Owens v. Social Security Administration, Commissioner
MEMORANDUM OPINION. Signed by Judge Madeline Hughes Haikala on 6/6/2016. (KEK)
2016 Jun-06 PM 01:27
U.S. DISTRICT COURT
N.D. OF ALABAMA
UNITED STATES DISTRICT COURT
FOR THE NORTHERN DISTRICT OF ALABAMA
CAROLYN W. COLVIN,
Commissioner of the
Social Security Administration,
Case No.: 2:15-CV-00815-MHH
Pursuant to 42 U.S.C. §§405(g) and 1383(c), plaintiff Juliet Owens seeks
judicial review of a final adverse decision of the Commissioner of Social Security.

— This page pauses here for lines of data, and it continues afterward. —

-- ==== Sys2Proof/Machine/RowsJob.lean ====
section
/-!
DEFINITION. The meanings of the commands of jobs, tiles, restarts, sync objects and mailboxes: one definition per row of the table, over the operations of this folder.
-/

namespace Sys2Proof.Machine

/-- JOB_STOP (R194): SCH_JOB_CTL.STOP moves a RUNNING job to STOPPING and stops its units. -/
def execJobStop (dt agent j : Nat) (s : State) : Host.Outcome State Fault Refusal :=
  s.actFx dt (isAgent agent && s.lets dt agent 11 && decide (j < 64)) (jobStopFx j)

/-- JOB_CLEAR (R193): SCH_JOB_CTL.CLEAR moves a FAULTED job to STOPPED. -/
def execJobClear (dt agent j : Nat) (s : State) : Host.Outcome State Fault Refusal :=
  s.act dt (isAgent agent && s.lets dt agent 11 && decide (j < 64)) (jobClear j)

/-- JOB_STOPPED (R193): A STOPPING job with nothing running and no verdict outstanding becomes STOPPED. -/
def execJobStopped (dt j : Nat) (s : State) : Host.Outcome State Fault Refusal :=
  s.actFx dt (decide (j < 64)) (jobStoppedFx j)

/-- STOP_TIMEOUT (R194): A job not STOPPED within STOP_MS is forced STOPPED. -/
def execStopTimeout (dt j : Nat) (s : State) : Host.Outcome State Fault Refusal :=
  s.actFx dt (decide (j < 64)) (stopTimeoutFx j)

/-- TASK_WRITE (R202): A 64-byte task descriptor write to a submission page adds a task to a tile in assembly and places complete tiles. -/
def execTaskWrite (dt agent job addr : Nat) (bytes : List Byte) (s : State) : Host.Outcome State Fault Refusal :=
  s.act dt (isWriter agent && decide (job < 64) && decide (addr < 2 ^ 40)) (taskWrite agent job addr bytes)

/-- TILE_START (R204): A queued tile starts when enough cores of its cluster are idle. -/
def execTileStart (dt cl : Nat) (s : State) : Host.Outcome State Fault Refusal :=
  s.act dt (decide (cl < 96)) (tileStart cl)

/-- STEAL (R205): An idle cluster takes an unstarted tile from another cluster of the same job. -/
def execSteal (dt cl : Nat) (s : State) : Host.Outcome State Fault Refusal :=
  s.act dt (decide (cl < 96)) (steal cl)

/-- CLUSTER_PARKED (R206): An unreserved cluster idle for PARK_US, or without a job, parks. -/
def execClusterParked (dt cl : Nat) (s : State) : Host.Outcome State Fault Refusal :=
  s.actFx dt (decide (cl < 96)) (clusterParkedFx cl)

/-- CLUSTER_WOKEN (R206): A parked cluster completes its wake. -/
def execClusterWoken (dt cl : Nat) (s : State) : Host.Outcome State Fault Refusal :=
  s.act dt (decide (cl < 96)) (clusterWoken cl)

/-- PREEMPT (R207): After PREEMPT_WAIT_US or QUANTUM_MS, SCH pre-empts a job and starts a switch. -/
def execPreempt (dt j incoming : Nat) (s : State) : Host.Outcome State Fault Refusal :=
  s.actFx dt (decide (j < 64) && decide (incoming < 64)) (preemptFx j incoming)

/-- JOB_RESUMED (R208): A switch completes and the incoming job's tiles resume. -/
def execJobResumed (dt j : Nat) (s : State) : Host.Outcome State Fault Refusal :=
  s.actFx dt (decide (j < 64)) (jobResumedFx j)

/-- BUCKET_REFILL (R199): Every 1,000 ns the verdict bucket gains one token up to 196. -/
def execBucketRefill (dt : Nat) (s : State) : Host.Outcome State Fault Refusal :=
  s.act dt true bucketRefill

/-- GUARANTEE_HELD (R200): All guarantee conditions hold again and HELD sets. -/
def execGuaranteeHeld (dt : Nat) (s : State) : Host.Outcome State Fault Refusal :=
  s.act dt true guaranteeHeld

/-- FRAME_START (R201): At each 16 µs Reel boundary an engine begins a new slot frame. -/
def execFrameStart (dt e : Nat) (s : State) : Host.Outcome State Fault Refusal :=
  s.act dt (isEngine e) (frameStart e)

/-- VERDICT_STORE (R244): A job's 32-byte verdict store reaches the deadline monitor, which delivers or discards it. -/
def execVerdictStore (dt k addr : Nat) (bytes : List Byte) (s : State) : Host.Outcome State Fault Refusal :=
  s.act dt (isCore k && decide (addr < 2 ^ 40)) (verdictStore k addr bytes)

/-- SWITCH_POINT (R209): At a block's switch point the monitor delivers the reserve verdict or notes that none is ready. -/
def execSwitchPoint (dt port block : Nat) (s : State) : Host.Outcome State Fault Refusal :=
  s.act dt (isPort port) (switchPoint port block)

/-- RESTART_ARM (R212): SCH_RESTART_CTL.ARM arms a restart or refuses it. -/
def execRestartArm (dt agent : Nat) (val : Word) (s : State) : Host.Outcome State Fault Refusal :=
  s.actFx dt (isAgent agent && s.lets dt agent 11) (restartArmFx val)

/-- RESTART_REQUEST (R213): A module receives a restart and has its units in scope check their configuration. -/
def execRestartRequest (dt id : Nat) (tick : Int) (scope : Word) (mode origin : Nat) (peerRecipes : List (Nat × Nat)) (s : State) : Host.Outcome State Fault Refusal :=
  s.actFx dt true (restartRequestFx id tick scope mode origin peerRecipes)

/-- RESTART_REPORT (R213): The originator receives a module's report of APPLIED or lagging units. -/
def execRestartReport (dt pos : Nat) (follower : Bool) (lags : List Lag) (s : State) : Host.Outcome State Fault Refusal :=
  s.act dt (decide (pos < 32)) (restartReport pos follower lags)

/-- RESTART_DECISION (R213): At T_R − 200 µs the originator decides GO or ABANDON and sends it. -/
def execRestartDecision (dt : Nat) (s : State) : Host.Outcome State Fault Refusal :=
  s.act dt true restartDecision

/-- RESTART_DECISION_MSG (R213): A module receives the restart decision and acknowledges it. -/
def execRestartDecisionMsg (dt id : Nat) (go : Bool) (s : State) : Host.Outcome State Fault Refusal :=
  s.act dt true (restartDecisionMsg id go)

/-- RESTART_ACK (R214): The originator receives a module's acknowledgement. -/
def execRestartAck (dt pos : Nat) (s : State) (fol : Bool := false) : Host.Outcome State Fault Refusal :=
  s.act dt (decide (pos < 32)) (restartAck pos fol)

/-- RESTART_TICK (R213): At T_R units in scope start on GO and jobs go RUNNING. -/
def execRestartTick (dt : Nat) (s : State) : Host.Outcome State Fault Refusal :=
  s.actFx dt true restartTickAllFx

/-- RESTART_INCOMPLETE (R214): At T_R + 50 µs missing acknowledgements mark the restart INCOMPLETE. -/
def execRestartIncomplete (dt : Nat) (s : State) : Host.Outcome State Fault Refusal :=
  s.act dt true restartIncomplete

/-- SYN_ADD (R216): A control-space SYN_ADD adds to a sync object. -/
def execSynAdd (dt agent : Nat) (val : Word) (s : State) : Host.Outcome State Fault Refusal :=
  s.actFx dt (isAgent agent && s.lets dt agent 12) fun x => (x.mach (synAddCmd val)).hopAfter

/-- SYN_OBJ (R216): A write of SYN_OBJ sets a sync object's value and tests waiters. -/
def execSynObj (dt agent n : Nat) (val : Word) (s : State) : Host.Outcome State Fault Refusal :=
  s.actFx dt (isAgent agent && s.lets dt agent 12 && decide (n < 16384)) fun x => (x.mach (synObjCmd n val)).hopAfter

/-- MBX_SEND (R220): A control-space send to a mailbox, discarded when full. -/
def execMbxSend (dt agent m : Nat) (val : Word) (s : State) : Host.Outcome State Fault Refusal :=
  s.act dt (isAgent agent && s.lets dt agent 13 && decide (m < 512)) (mbxSendCmd agent m val)

/-- MBX_TAKE (R221): A read of MBX_TAKE takes the mailbox word and clears FULL. -/
def execMbxTake (dt agent m : Nat) (s : State) : Host.Outcome State Fault Refusal :=
  s.act dt (isAgent agent && s.lets dt agent 13 && decide (m < 512)) (mbxTakeCmd m)

end Sys2Proof.Machine
end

The Commissioner denied her claims for a period of disability and disability
insurance benefits and supplemental security income. After careful review, the
Court reverses the Commissioner’s decision.
Ms. Owens applied for a period of disability and disability insurance
benefits and supplemental security income on August 14, 2012. (Doc. 7-6, pp. 2,
9). Ms. Owens alleges that her disability began on July 10, 2012. (Doc. 7-6, pp.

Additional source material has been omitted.